_What you are asked to do_
Up to and including the line containing "OVERRUN_MODEL = FAULT. -/", please reproduce the lines of the listing below, starting from the top.

_Records to process_
-- ==== Sys2Proof/Tests/Slice0.lean ====
section
/-! SUPPORT. Tests against the spec's own words, tables and worked examples, and a witness for the hypotheses of every
obligation. Expected values come from 30_encoding.md and 95_test_vectors.md, never from the model. -/

namespace Sys2Proof.Tests

open Sys2Proof Sys2Proof.Machine

/-- The next state, if there is one. -/
def nx : Outcome → Option State
  | .next s => some s
  | .fault _ => none
  | .refused _ => none

/-- A word waits in the mailbox for its APPLY. -/
def port (w : CmdWord) (s : State) : State := { s with cdc := { s.cdc with mbox := w, phase := .pending, reqT := !s.cdc.ackT } }

/-- The buffer registers of a state: RS, RP, FL[0], FL[1], ND. -/
def bufRegs (s : State) : List Nat := [s.buf.rs.num, s.buf.rp, s.buf.fl0, s.buf.fl1, s.buf.nd.toNat]

/-- The buffer at given registers, after reset (BUF_N = 4). -/
def atBuf (rs : Slot) (rp f0 f1 : Nat) (nd : Bool) : State :=
  { State.reset with buf := { rs := rs, rp := rp, fl0 := f0, fl1 := f1, nd := nd, slots := [] } }

/-- The buffer after BUF_RESET and a BUF_POLL: the write slot is empty. -/
def polled : State := atBuf .s0 0 4 0 false

/-- An open driver, no timer. -/
def opened : State := { State.reset with seq := { State.reset.seq with drv := .opened, pins := Pins.all .low } }

/-- A session: an open driver and a timer in the given lifecycle state. -/
def inClk (c : ClkState) : State := { opened with clk := { state := c, alarm := 22, tcount := 0 } }

/-- A session that runs. -/
def running : State := inClk .running

/-- A frame of a sample in flight, at a given write. -/
def framing (c : ClkState) (v : Sample) (j : Nat) : State :=
  { inClk c with seq := { (inClk c).seq with busy := true, step := j, data := v, pins := pinsAfter v j (Pins.all .low) } }

/-- The same state under OVERRUN_MODEL = FAULT. -/
def overrunFault (s : State) : State := { s with cfg := { s.cfg with overrun := .fault } }

/-- A halted state. -/
def halted (s : State) : State := { s with err := 4 }

/-! ### Encoding (30_encoding.md R90 to R98, R105; 95_test_vectors.md 2.1) -/

/-- Every command's word, its fields written out from R90 to R94: OPC, then PAYLOAD. -/
theorem test_decode_fields :
    decode (0x1#4 ++ 0x0000000000000000#64) = .ok .bufReset ∧
    decode (0x2#4 ++ 0x00000000#32 ++ 0xFFFF#16 ++ 0x0002#16) = .ok (.bufPut 0xFFFF 0x0002) ∧
    decode (0x3#4 ++ 0x0000000000000000#64) = .ok .bufPoll ∧
    decode (0x4#4 ++ 0x0000000000000000#64) = .ok .bufGet ∧
    decode (0x5#4 ++ 0x00000000#32 ++ 0x8001#16 ++ 0x0001#16) = .ok (.dacWrite 0x8001 0x0001) ∧
    decode (0x6#4 ++ 0x0000000000000000#64) = .ok .drvOpen ∧
    decode (0x7#4 ++ 0x0000000000000000#64) = .ok .drvRelease ∧
    decode (0x8#4 ++ 0x00010000#32 ++ 0x0000AC44#32) = .ok (.clkStart 44100 0x00010000) ∧
    decode (0x9#4 ++ 0x0000000000000000#64) = .ok .clkStop ∧
    decode (0xA#4 ++ 0x0000000000000000#64) = .ok .clkDisable ∧
    decode (0xB#4 ++ 0x0000000000000000#64) = .ok .clkDelete := by
  refine ⟨?_, ?_, ?_, ?_, ?_, ?_, ?_, ?_, ?_, ?_, ?_⟩ <;> rfl

/-- One word of each family bit by bit: bits 67 down to 0 (R90). -/
theorem test_decode_bits :
    decode 0b00100000000000000000000000000000000010000000000000010000000000000001 = .ok (.bufPut 0x8001 0x0001) ∧
    decode 0b01010000000000000000000000000000000000000000011001001111111110011100 = .ok (.dacWrite 100 0xFF9C) ∧
    decode 0b10000000000000000001000000000000000000000000000000000001111101000000 = .ok (.clkStart 8000 0x00010000) := by
  refine ⟨?_, ?_, ?_⟩ <;> rfl

/-- The words of 95_test_vectors.md 2.1 that select no command are rejected by name. -/
theorem test_decode_rejects :
    decode 0x00000000000000000 = .error (.reservedOpcode 0x0) ∧
    decode 0xC0000000000000000 = .error (.reservedOpcode 0xC) ∧
    decode 0xF0000000000000000 = .error (.reservedOpcode 0xF) ∧
    decode 0x10000000000000001 = .error (.reservedPayload 0x1) ∧
    decode 0x20000000100000000 = .error (.reservedPayload 0x2) ∧
    decode 0x40000000000000001 = .error (.reservedPayload 0x4) := by
  refine ⟨?_, ?_, ?_, ?_, ?_, ?_⟩ <;> rfl

/-- The encoder writes the worked words of R105. -/
theorem test_encode_words :
    encode .bufReset = 0x10000000000000000 ∧ encode (.bufPut 0x8001 1) = 0x20000000080010001 ∧
    encode .bufPoll = 0x30000000000000000 ∧ encode .bufGet = 0x40000000000000000 ∧
    encode (.dacWrite 0x8001 1) = 0x50000000080010001 ∧ encode .drvOpen = 0x60000000000000000 ∧
    encode .drvRelease = 0x70000000000000000 ∧ encode (.clkStart 44100 0x10000) = 0x8000100000000AC44 ∧
    encode .clkStop = 0x90000000000000000 ∧ encode .clkDisable = 0xA0000000000000000 ∧
    encode .clkDelete = 0xB0000000000000000 := by decide

/-- A table row's word decodes to the row's command. -/
theorem test_decodeTableWord :
    decodeTableWord 68 0x30000000000000000 = some .bufPoll ∧ decodeTableWord 72 0xB0000000000000000 = some .clkDelete ∧
    decodeTableWord 72 0x1B0000000000000000 = none := by decide

/-! ### Ill-formed terms (R100, R279, R344) -/

theorem test_wf_config :
    Config.vectors.valid = true ∧ { Config.vectors with bufN := 0 }.valid = false ∧
    { Config.vectors with timerResHz := 0 }.valid = false ∧ { Config.vectors with timerWidth := 0 }.valid = false := by
  decide

theorem test_wf_script :
    scriptWf (pollWait 1) = true ∧ scriptWf [⟨none, some (.bufPut (.dec (-32768)) (.dec 32767))⟩] = true ∧
    scriptWf [⟨none, some (.bufPut (.dec 40000) (.dec 0))⟩] = false ∧ scriptWf [⟨none, some (.bufPut (.dec 0) (.dec (-32769)))⟩] = false ∧
    scriptWf [⟨none, some (.clkStart (2 ^ 32) 1)⟩] = false ∧ scriptWf [⟨none, some (.clkStart 1 (2 ^ 32))⟩] = false ∧
    scriptWf [⟨some 1, some (.jz 2)⟩] = false ∧ scriptWf [⟨some 1, some (.jmp 2)⟩] = false := by decide

theorem test_wf_stream :
    Stream.wf ⟨16, 2, []⟩ = true ∧ Stream.wf ⟨16, 1, []⟩ = false ∧ Stream.wf ⟨16, 3, []⟩ = false := by decide

/-- A machine whose configuration breaks R344 refuses its step. -/
theorem test_bad_configuration :
    step (State.resetWith { Config.vectors with bufN := 0 }) = .refused .badConfiguration := rfl

/-! ### Scripts (R100 to R104; program P1 of 95_test_vectors.md) -/

/-- A put's operands in decimal and in hex are the same bit pattern. -/
theorem test_script_operands :
    (ScriptOp.bufPut (.dec (-1)) (.dec 2)).asm = some (.bufPut 0xFFFF 2) ∧
    (ScriptOp.bufPut (.hex 0xFFFF) (.hex 2)).asm = some (.bufPut 0xFFFF 2) := by decide

/-- Program P1 of 95_test_vectors.md. -/
def p1 : List ScriptLine :=
  [⟨none, some .bufReset⟩, ⟨some 1, some .bufPoll⟩, ⟨none, some (.jz 1)⟩, ⟨none, some (.bufPut (.dec 1) (.dec (-1)))⟩,
   ⟨none, some (.bufPut (.dec 2) (.dec (-2)))⟩, ⟨none, some (.bufPut (.dec 3) (.dec (-3)))⟩,
   ⟨none, some (.bufPut (.dec 4) (.dec (-4)))⟩, ⟨none, some (.bufPut (.dec 5) (.dec (-5)))⟩, ⟨none, some .bufPoll⟩,
   ⟨none, some (.jz 2)⟩, ⟨none, some (.bufPut (.dec 9) (.dec 9))⟩, ⟨some 2, none⟩]

/-- P1 begins, its JZ DONE goes to the label at its end, and there the program has no next command. -/
theorem test_script_p1 :
    scriptWf p1 = true ∧
    (({ program := .script p1, stage := .script 9, lastResp := false } : Producer).silent 0).map (fun p => (p.stage, p.done))
      = some (.script 11, true) := by decide

/-- JZ jumps after a 0 and falls through after a 1. -/
theorem test_script_jz :
    (({ program := .script (pollWait 7), stage := .script 1, lastResp := false } : Producer).silent 0).map (fun p => p.stage)
      = some (.script 0) ∧
    (({ program := .script (pollWait 7), stage := .script 1, lastResp := true } : Producer).silent 0).map (fun p => p.stage)
      = some (.script 2) := by decide

/-! ### Buffer commands (95_test_vectors.md 1.3, 2.2) -/

theorem test_bufReset : (nx (exec .bufReset (atBuf .s1 3 0 2 false))).map bufRegs = some [0, 0, 4, 4, 1] := by decide

theorem test_bufReset_running : (nx (exec .bufReset running)).map (fun t => (t.err, t.cdc.phase)) = some (4, .idle) := by
  decide

theorem test_bufPut_stores :
    (nx (exec (.bufPut 100 (BitVec.ofInt 16 (-100))) polled)).map (fun t => (bufRegs t, t.buf.slots, t.cdc.resp))
      = some ([0, 0, 4, 1, 0], [(4, 0x0064FF9C)], false) := by decide

/-- The write slot is slot 0; the sample is stored unchanged; the slot that is full discards. -/
theorem test_bufPut_slot0 :
    (nx (exec (.bufPut 0x8000 0x8000) (atBuf .s1 0 2 4 false))).map (fun t => (bufRegs t, t.buf.slots))
      = some ([1, 0, 3, 4, 0], [(2, 0x80008000)]) ∧
    (nx (exec (.bufPut 1 1) (atBuf .s0 0 4 4 true))).map (fun t => (bufRegs t, t.buf.slots))
      = some ([0, 0, 4, 4, 1], []) := by decide

theorem test_bufPoll :
    (nx (exec .bufPoll (atBuf .s1 0 3 4 true))).map (fun t => (bufRegs t, t.cdc.resp))
      = some ([1, 0, 0, 4, 0], true) := by decide

theorem test_bufPoll_again :
    (nx (exec .bufPoll polled)).map (fun t => (bufRegs t, t.cdc.resp)) = some ([0, 0, 4, 0, 0], false) := by decide

/-- RS=0 RP=4 FL=[4,4]: swap, SLOT[1][0]. -/
theorem test_bufGet_swap :
    (nx (exec .bufGet { atBuf .s0 4 4 4 false with buf := { (atBuf .s0 4 4 4 false).buf with slots := [(4, 7)] } })).map
      (fun t => (bufRegs t, t.getData)) = some ([1, 1, 4, 4, 1], 7) := by decide

/-- RS=1 RP=2 FL=[0,2]: underrun into slot 0. RS=0 RP=2 ND=1: no swap. -/
theorem test_bufGet_underrun :
    (nx (exec .bufGet (atBuf .s1 2 0 2 false))).map bufRegs = some [0, 1, 0, 2, 1] ∧
    (nx (exec .bufGet (atBuf .s0 2 4 4 true))).map bufRegs = some [0, 3, 4, 4, 1] := by decide

/-! ### DAC sequencer (95_test_vectors.md 1.5, 2.3) -/

theorem test_drvOpen :
    (nx (exec .drvOpen State.reset)).map (fun t => (t.seq.drv, t.seq.pins, t.seq.trace))
      = some (.opened, Pins.all .low, [TraceEntry.opened]) := by decide

/-- PIN_D1 = PIN_D2 is GPIO_CONFIG; on an open driver LIFECYCLE is first. -/
theorem test_drvOpen_faults :
    (nx (exec .drvOpen (State.resetWith { Config.vectors with pinD1 := 2 }))).map (fun t => (t.err, t.seq.drv))
      = some (6, .closed) ∧
    (nx (exec .drvOpen { opened with cfg := { Config.vectors with pinD1 := 2 } })).map (fun t => t.err) = some 3 := by
  decide

theorem test_dacWrite :
    (nx (exec (.dacWrite 0x8001 0x0001) running)).map (fun t => (t.seq.data, t.seq.step, t.seq.busy, t.seq.pins))
      = some (0x80010001, 0, true, Pins.all .low) := by decide

/-- The writes 0, 1, 5, 61 and 64 of the frame of 0x80010001. -/
theorem test_frame_writes :
    frameWrite 0x80010001 0 = (.clr, { d2 := true }) ∧ frameWrite 0x80010001 1 = (.set, { d1 := true }) ∧
    frameWrite 0x80010001 5 = (.set, { le := true }) ∧ frameWrite 0x80010001 61 = (.set, { d1 := true, d2 := true }) ∧
    frameWrite 0x80010001 64 = (.clr, { le := true }) := by decide

/-- The chips of the frames of 0x80010001 and 0x0064FF9C. -/
theorem test_frame_observed :
    (observe (frameTrace 0x80010001) (Pins.all .low) ⟨0, 0, 0, 0⟩).out1 = 0x8001 ∧
    (observe (frameTrace 0x80010001) (Pins.all .low) ⟨0, 0, 0, 0⟩).out2 = 0x0001 ∧
    (observe (frameTrace 0x0064FF9C) (Pins.all .low) ⟨9, 9, 9, 9⟩).out2 = 0xFF9C := by decide +kernel

theorem test_drvRelease :
    (nx (exec .drvRelease opened)).map (fun t => (t.seq.drv, t.seq.pins, t.seq.trace))
      = some (.closed, Pins.all .z, [TraceEntry.released]) := by decide

theorem test_drvRelease_timer :
    (nx (exec .drvRelease (inClk .stopped))).map (fun t => (t.err, t.seq.drv)) = some (3, .opened) ∧
    (nx (exec .drvRelease State.reset)).map (fun t => t.err) = some 3 := by decide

_Result of the exercise_
-- ==== Sys2Proof/Tests/Slice0.lean ====
section
/-! SUPPORT. Tests against the spec's own words, tables and worked examples, and a witness for the hypotheses of every
obligation. Expected values come from 30_encoding.md and 95_test_vectors.md, never from the model. -/

namespace Sys2Proof.Tests

open Sys2Proof Sys2Proof.Machine

/-- The next state, if there is one. -/
def nx : Outcome → Option State
  | .next s => some s
  | .fault _ => none
  | .refused _ => none

/-- A word waits in the mailbox for its APPLY. -/
def port (w : CmdWord) (s : State) : State := { s with cdc := { s.cdc with mbox := w, phase := .pending, reqT := !s.cdc.ackT } }

/-- The buffer registers of a state: RS, RP, FL[0], FL[1], ND. -/
def bufRegs (s : State) : List Nat := [s.buf.rs.num, s.buf.rp, s.buf.fl0, s.buf.fl1, s.buf.nd.toNat]

/-- The buffer at given registers, after reset (BUF_N = 4). -/
def atBuf (rs : Slot) (rp f0 f1 : Nat) (nd : Bool) : State :=
  { State.reset with buf := { rs := rs, rp := rp, fl0 := f0, fl1 := f1, nd := nd, slots := [] } }

/-- The buffer after BUF_RESET and a BUF_POLL: the write slot is empty. -/
def polled : State := atBuf .s0 0 4 0 false

/-- An open driver, no timer. -/
def opened : State := { State.reset with seq := { State.reset.seq with drv := .opened, pins := Pins.all .low } }

/-- A session: an open driver and a timer in the given lifecycle state. -/
def inClk (c : ClkState) : State := { opened with clk := { state := c, alarm := 22, tcount := 0 } }

/-- A session that runs. -/
def running : State := inClk .running

/-- A frame of a sample in flight, at a given write. -/
def framing (c : ClkState) (v : Sample) (j : Nat) : State :=
  { inClk c with seq := { (inClk c).seq with busy := true, step := j, data := v, pins := pinsAfter v j (Pins.all .low) } }

/-- The same state under OVERRUN_MODEL = FAULT. -/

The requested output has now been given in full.